4. Check in on wills and trusts

Make sure that your parents not only have a will, trust and living will, but check that these have been updated, you know where they are and you have access to them. The will outlines who will administer the estate and who will inherit certain assets. A trust sets out how other funds, such 401(k)s and IRAs, will be distributed. A living will is a statement of your parents’ wishes for their health care in case they are unable to make decisions on their own. It, along with a health care proxy or medical power of attorney, also names the person (usually a spouse or adult child) who will make those decisions (here are some tips for creating your senior care team) An elder lawyer can help with the paperwork. (Search for an Elder Law Attorney near your family.)

5. Pick a power of attorney

Power of attorney gives you (or more than one person, if your parents wish) power over your parent’s legal and financial matters. In choosing who will assume this role, select the person who has the time to sort through accounts, insurance policies and balance sheets as necessary. “Whoever is named power of attorney must be held to a higher standard because they have to ensure that any action on the financial end is in the person’s best interest,” said Michael Amoruso, an elder lawyer in Rye Brook, N.Y., who also serves on the board of directors of the National Academy of Elder Law Attorneys.

6. Stop the hemorrhaging

Are your parents’ life insurance policies bigger than what they need for the current stage of their lives? Lower it. Search credit card statements for recurring fees – magazine subscriptions or memberships – that are unnecessary and automatically renew.

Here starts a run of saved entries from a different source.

/-- R284, R285, R286: after a frame a voice that was playing is free, if every partial it named has ended, or it names
the live ones of those it named, is one frame older, saturating, and keeps the rest of its fields. A voice that was free
is unchanged. -/
def Obligations.FrameBookkeeping : Prop :=
  ∀ (F : OpenFns) (s : State) (v : Nat) (x y : Voice),
    s.voices[v]? = some x → (frameStep F s).voices[v]? = some y →
    let ended (i : Nat) : Prop := ∀ p, (frameStep F s).partials[i]? = some p → p.st = .inactive
    (x.playing = false → y = x) ∧
    (x.playing = true →
      (y = Voice.reset ∧ ∀ (t : Fin 4) (i : Nat), x.partials.get t = some i → ended i) ∨
      (y = { x with partials := y.partials, age := y.age } ∧
        y.age.toNat = min 4294967295 (x.age.toNat + 1) ∧
        (∃ (t : Fin 4) (i : Nat), y.partials.get t = some i) ∧
        ∀ (t : Fin 4) (i : Nat), y.partials.get t = some i ↔ x.partials.get t = some i ∧ ¬ended i))

/-- R291: with no playing voice a frame is what the reverb gives for no send, and no partial is stepped. -/
def Obligations.IdleFrameIsReverbTail : Prop :=
  ∀ (F : OpenFns) (s : State), (∀ x ∈ s.voices, x.playing = false) → s.reverbDirty = false →
    let rev := F.reverbStep (commonTables F s.sr) s.rc s.rs 0
    frameStep F s = { s with rs := rev.2.2, audioQ := s.audioQ ++ [⟨sat16 rev.1, sat16 rev.2.1⟩] }

/-! ## Construction, reset and the host (70_reset_and_hazards.md, 10_state.md) -/

/-- R306: the fatal codes, and which of them a construction gives: the first failing check's, in the order of the
table. -/
def Obligations.ConstructionCheckOrder : Prop :=
  ∀ (F : OpenFns) (x : ConstructArgs),
    let configOk := 4 ≤ x.maxPartials ∧ x.maxPartials ≤ 255
    let rateOk := 8000 ≤ x.sr ∧ x.sr ≤ 96000
    let pcmOk := x.pcm.length = 128 ∧ ∀ e ∈ x.pcm, 1 ≤ e.len ∧ e.addr + e.len ≤ x.rom.length
    let imageOk := x.img.length = 0x10347 ∧ ∀ a, a < x.img.length → legal a (x.img.getD a 0) = true
    (fatalValue .badConfig = 0x83 ∧ fatalValue .badSampleRate = 0x80 ∧ fatalValue .badPcmTable = 0x81 ∧
      fatalValue .badInitialMemory = 0x82) ∧
    (construct F x = .error .badConfig ↔ ¬configOk) ∧
    (construct F x = .error .badSampleRate ↔ configOk ∧ ¬rateOk) ∧
    (construct F x = .error .badPcmTable ↔ configOk ∧ rateOk ∧ ¬pcmOk) ∧
    (construct F x = .error .badInitialMemory ↔ configOk ∧ rateOk ∧ pcmOk ∧ ¬imageOk) ∧
    ((∃ s, construct F x = .ok s) ↔ configOk ∧ rateOk ∧ pcmOk ∧ imageOk)

/-- R41, R331, R333: the state a successful construction yields, and the invariants it establishes. That a slot no note has
started holds `Partial.reset`, its cache among its fields, is the model's choice of what R26 leaves unspecified (log 7),
and that the stream is empty is the model's form of the stream (log 3). -/
def Obligations.ConstructionYieldsReset : Prop :=
  ∀ (F : OpenFns) (x : ConstructArgs) (s : State), construct F x = .ok s →
    s.cp = 0 ∧ s.parts = List.replicate 9 ⟨false, 0⟩ ∧ s.voices = List.replicate x.maxPartials Voice.reset ∧
    Voice.reset = {
      playing := false, part := 0, key := 0, freq := 0, velocity := 0, reverb := false, decay := false
      partials := ⟨none, none, none, none⟩, pedalHeld := false, sustain := false, age := 0, level := 0, pan := 0
      masterVol := 0 } ∧
    s.partials.length = x.maxPartials ∧ (∀ p ∈ s.partials, p = Partial.reset) ∧
    Partial.reset = {
      st := .inactive, owner := 0, tIdx := 0, cache := Partial.reset.cache, penv := ⟨.done, 0, 0, 0⟩
      fenv := ⟨.done, 0, 0, 0⟩, aenv := ⟨.done, 0, 0, 0⟩, lfoCnt := 0, phase := 0, pcmPos := 0, pcmFrac := 0
      pcmEnded := false, fstate := ⟨0, 0, 0, 0⟩, raw := 0, out := 0 } ∧
    (∀ a, a < 0x10347 → x.img[a]? = some (Memory.read s.mem a)) ∧ s.status = ⟨0, 0⟩ ∧ s.reverbDirty = true ∧
    s.rs = F.rs0 (commonTables F x.sr) ∧ s.readQ = [] ∧ s.audioQ = [] ∧ s.stream = [] ∧ s.sr = x.sr ∧ s.rom = x.rom ∧
    s.pcm = x.pcm.map (fun e => if e.len ≤ e.loopStart then { e with loopStart := e.len - 1 } else e) ∧
    MemInv s ∧ VoiceInv s ∧ PcmInv s ∧ FileInv s ∧ (∀ p ∈ s.partials, CounterInv p) ∧ ∀ y ∈ s.voices, VoiceRange y

/-- The state after reset is the one a construction yields from the model's own choice of arguments (log 1, log 2). -/
def Obligations.ResetIsConstructed : Prop :=
  construct Config.openFns ⟨32, 32000, resetRom, resetPcm, List.replicate 0x10347 0⟩ = .ok State.reset

/-- Every invariant holds of the state after reset, whose construction arguments are the model's choice (log 1, log 2). -/
def Obligations.InvariantsHoldAtReset : Prop :=
  MemInv State.reset ∧ VoiceInv State.reset ∧ PcmInv State.reset ∧ FileInv State.reset ∧
  (∀ p ∈ State.reset.partials, CounterInv p) ∧ ∀ x ∈ State.reset.voices, VoiceRange x

/-- R6, R21, R23: nine parts that never bend, a legal sample rate, and a command pointer inside the stream: every step
keeps these. -/
def Obligations.FilesStayInRange : Prop :=
  ∀ s t : State, FileInv s → step s = .next t → FileInv t

/-- R22, R23, R34, R35, R40, R83: what no command writes, and which commands alone write the memory, the pedals, the voices
and partials, the status register, the queues and the three registers of the reverb. -/
def Obligations.WritersOfEachRegister : Prop :=
  ∀ (i : Instr) (s t : State), exec i s = .next t →
    (t.sr = s.sr ∧ t.rom = s.rom ∧ t.pcm = s.pcm ∧ t.voices.length = s.voices.length ∧
      t.partials.length = s.partials.length ∧ t.parts.map (·.bend) = s.parts.map (·.bend)) ∧
    (t.mem ≠ s.mem → (∃ rsv addr rsvLen n data, i = .blockWrite rsv addr rsvLen n data) ∨
      ∃ part patch rsv, i = .programChange part patch rsv) ∧
    (t.parts ≠ s.parts → ∃ part rsv on, i = .sustain part rsv on) ∧
    (t.voices ≠ s.voices ∨ t.partials ≠ s.partials → (∃ part key vel rsv, i = .noteOn part key vel rsv) ∨
      (∃ part key rsv, i = .noteOff part key rsv) ∨ (∃ part rsv on, i = .sustain part rsv on) ∨
      (∃ part rsv, i = .allNotesOff part rsv) ∨ ∃ rsv count, i = .render rsv count) ∧
    (t.status ≠ s.status → (∃ c, t = rejectedState i.length c s) ∨ ∃ rsv, i = .status rsv 1) ∧
    (t.reverbDirty ≠ s.reverbDirty → (∃ rsv addr rsvLen n data, i = .blockWrite rsv addr rsvLen n data) ∨
      ∃ rsv count, i = .render rsv count) ∧
    (t.readQ ≠ s.readQ → (∃ rsv addr rsvLen n, i = .blockRead rsv addr rsvLen n) ∨ ∃ rsv clear, i = .status rsv clear) ∧
    (t.audioQ ≠ s.audioQ → ∃ rsv count, i = .render rsv count) ∧
    (t.rc ≠ s.rc ∨ t.rs ≠ s.rs → ∃ rsv count, i = .render rsv count)

/-- R35, R337: no command reads the queues, so what the host removes from them changes nothing else: a command on a
state with other queues does the same and pushes the same. -/
def Obligations.QueuesAreNeverRead : Prop :=
  ∀ (i : Instr) (s t : State) (q : List Word) (a : List Frame), exec i s = .next t →
    ∃ (dq : List Word) (da : List Frame), t.readQ = s.readQ ++ dq ∧ t.audioQ = s.audioQ ++ da ∧
      exec i { s with readQ := q, audioQ := a } = .next { t with readQ := q ++ dq, audioQ := a ++ da }
end

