theorem frames_voiceInv (F : OpenFns) (n : Nat) {s : State} (hs : VoiceInv s) : VoiceInv (frames F n s) := by
  induction n generalizing s with
  | zero => exact hs
  | succ n ih => exact ih (frameStep_voiceInv F hs)

theorem effect_voiceInv {s : State} (hs : VoiceInv s) (i : Instr) : VoiceInv (effect i s) := by
  have hslots := (effect_writesOnly i s).slots_kept
  cases i with
  | noteOn part key vel rsv => exact strike_voiceInv _ hs part key vel
  | noteOff part key rsv => exact releaseKey_voiceInv hs _ key
  | sustain part rsv on => exact setPedal_voiceInv hs _ _
  | allNotesOff part rsv => exact releaseWhere_voiceInv hs _
  | render rsv count => exact frames_voiceInv _ _ hs
  | programChange | blockWrite | blockRead | status | reserved0 | reservedAB | reservedCF =>
    exact hs.congr (hslots rfl).1 (hslots rfl).2

/-- Settles O46: every effect keeps the voice invariants, and rejects and the advance of `cp` touch no slot. -/
theorem voicesStayConsistent : Obligations.VoicesStayConsistent := fun _ _ hs h =>
  step_keeps (P := VoiceInv) (fun _ _ => hs.congr rfl rfl) (fun i _ => effect_voiceInv hs i)
    (fun _ _ hu => hu.congr rfl rfl) h

/-- Settles O40: each clause is an induction over the kills that stealing makes. -/
theorem stealingOldestFirst : Obligations.StealingOldestFirst := by
  intro s n hs hn
  have h : Steals n s (stealVoices n s.partials.length s) :=
    stealVoices_steals hs (hn.trans hs.atLeastFour) (hn.trans (hs.atLeastFour.trans (Nat.le_add_left _ _)))
  simp only [← freePartials_eq]
  exact ⟨h.after.1, h.after.2, h.eq_of_enough, h.voice, fun u w x y hx hp hu hy => h.oldestFirst hx hp hu hy,
    fun u x hx hp hu => h.stops_at_once hx hp hu, fun j p hp => h.slot hp⟩

end Sys2Proof.Machine
end

section
/-! PROOFS. What a voice captures (10_state.md R24): the operations that write a voice, and the range of the operands
that a note captures from a legal memory. -/

namespace Sys2Proof.Machine

/-! ## Effects on voices -/

/-- Every voice slot has a property. -/
def AllVoices (P : Voice → Prop) (s : State) : Prop := ∀ x ∈ s.voices, P x

/-- A property of voices that every write of a voice keeps, the start of a note apart. -/
structure VoiceKept (P : Voice → Prop) : Prop where
  reset : P Voice.reset
  released : ∀ x, P x → P (releasedVoice x)
  held : ∀ x : Voice, P x → P { x with pedalHeld := true }
  named : ∀ (x : Voice) (q : Quad (Option Nat)), P x → P { x with partials := q }
  aged : ∀ (x : Voice) (n : U32), P x → P { x with age := n }

section

variable {P : Voice → Prop} {s : State}

theorem allVoices_modify {f : Voice → Voice} (hf : ∀ x, P x → P (f x)) (h : AllVoices P s) (v : Nat) :
    ∀ x ∈ s.voices.modify v f, P x := by
  intro x hx
  obtain ⟨w, hw⟩ := List.getElem?_of_mem hx
  rw [List.getElem?_modify] at hw
  obtain ⟨y, hy, rfl⟩ := Option.map_eq_some_iff.mp hw
  have hPy := h y (List.mem_of_getElem? hy)
  by_cases hv : v = w
  · simpa [hv] using hf y hPy
  · simpa [hv] using hPy

theorem releaseVoice_allVoices (hP : VoiceKept P) (h : AllVoices P s) (v : Nat) : AllVoices P (releaseVoice s v) := by
  cases hx : s.voices[v]? with
  | none => simpa only [releaseVoice, hx] using h
  | some x =>
    rw [releaseVoice_eq s v x hx]
    exact allVoices_modify hP.released h v

theorem monoRelease_allVoices (hP : VoiceKept P) (h : AllVoices P s) (p : Nat) : AllVoices P (monoRelease s p) := by
  unfold monoRelease
  split
  · exact releaseVoice_allVoices hP h _
  · exact h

7. Analyze investment accounts

If your parent is over age 70, only about 30 percent of their portfolio should be in stocks. The rest should be in corporate and government bonds, Ulrich said. “Having too much exposed to the market is very dangerous when you’re in retirement,” she said. “You don’t have enough of a timeframe to make up the losses.”

8. Look for warning signs

And if you see any signs of dementia, “that’s a warning sign that you need to step in,” Ulrich said. Often with memory loss ailments, financial missteps are the first signs, said Mary Stehle, LCSW, senior care adviser for Care.com. “Are stacks of bills piling up in the house?” she asks. “Are they having trouble counting change or balancing their checkbooks? Are they giving away a lot of money? These could be signs of dementia or of some other illness.”

Have your parent evaluated by their doctor. If they do have dementia it will be time to talk about executing that power of attorney and taking a close look at your parents’ finances.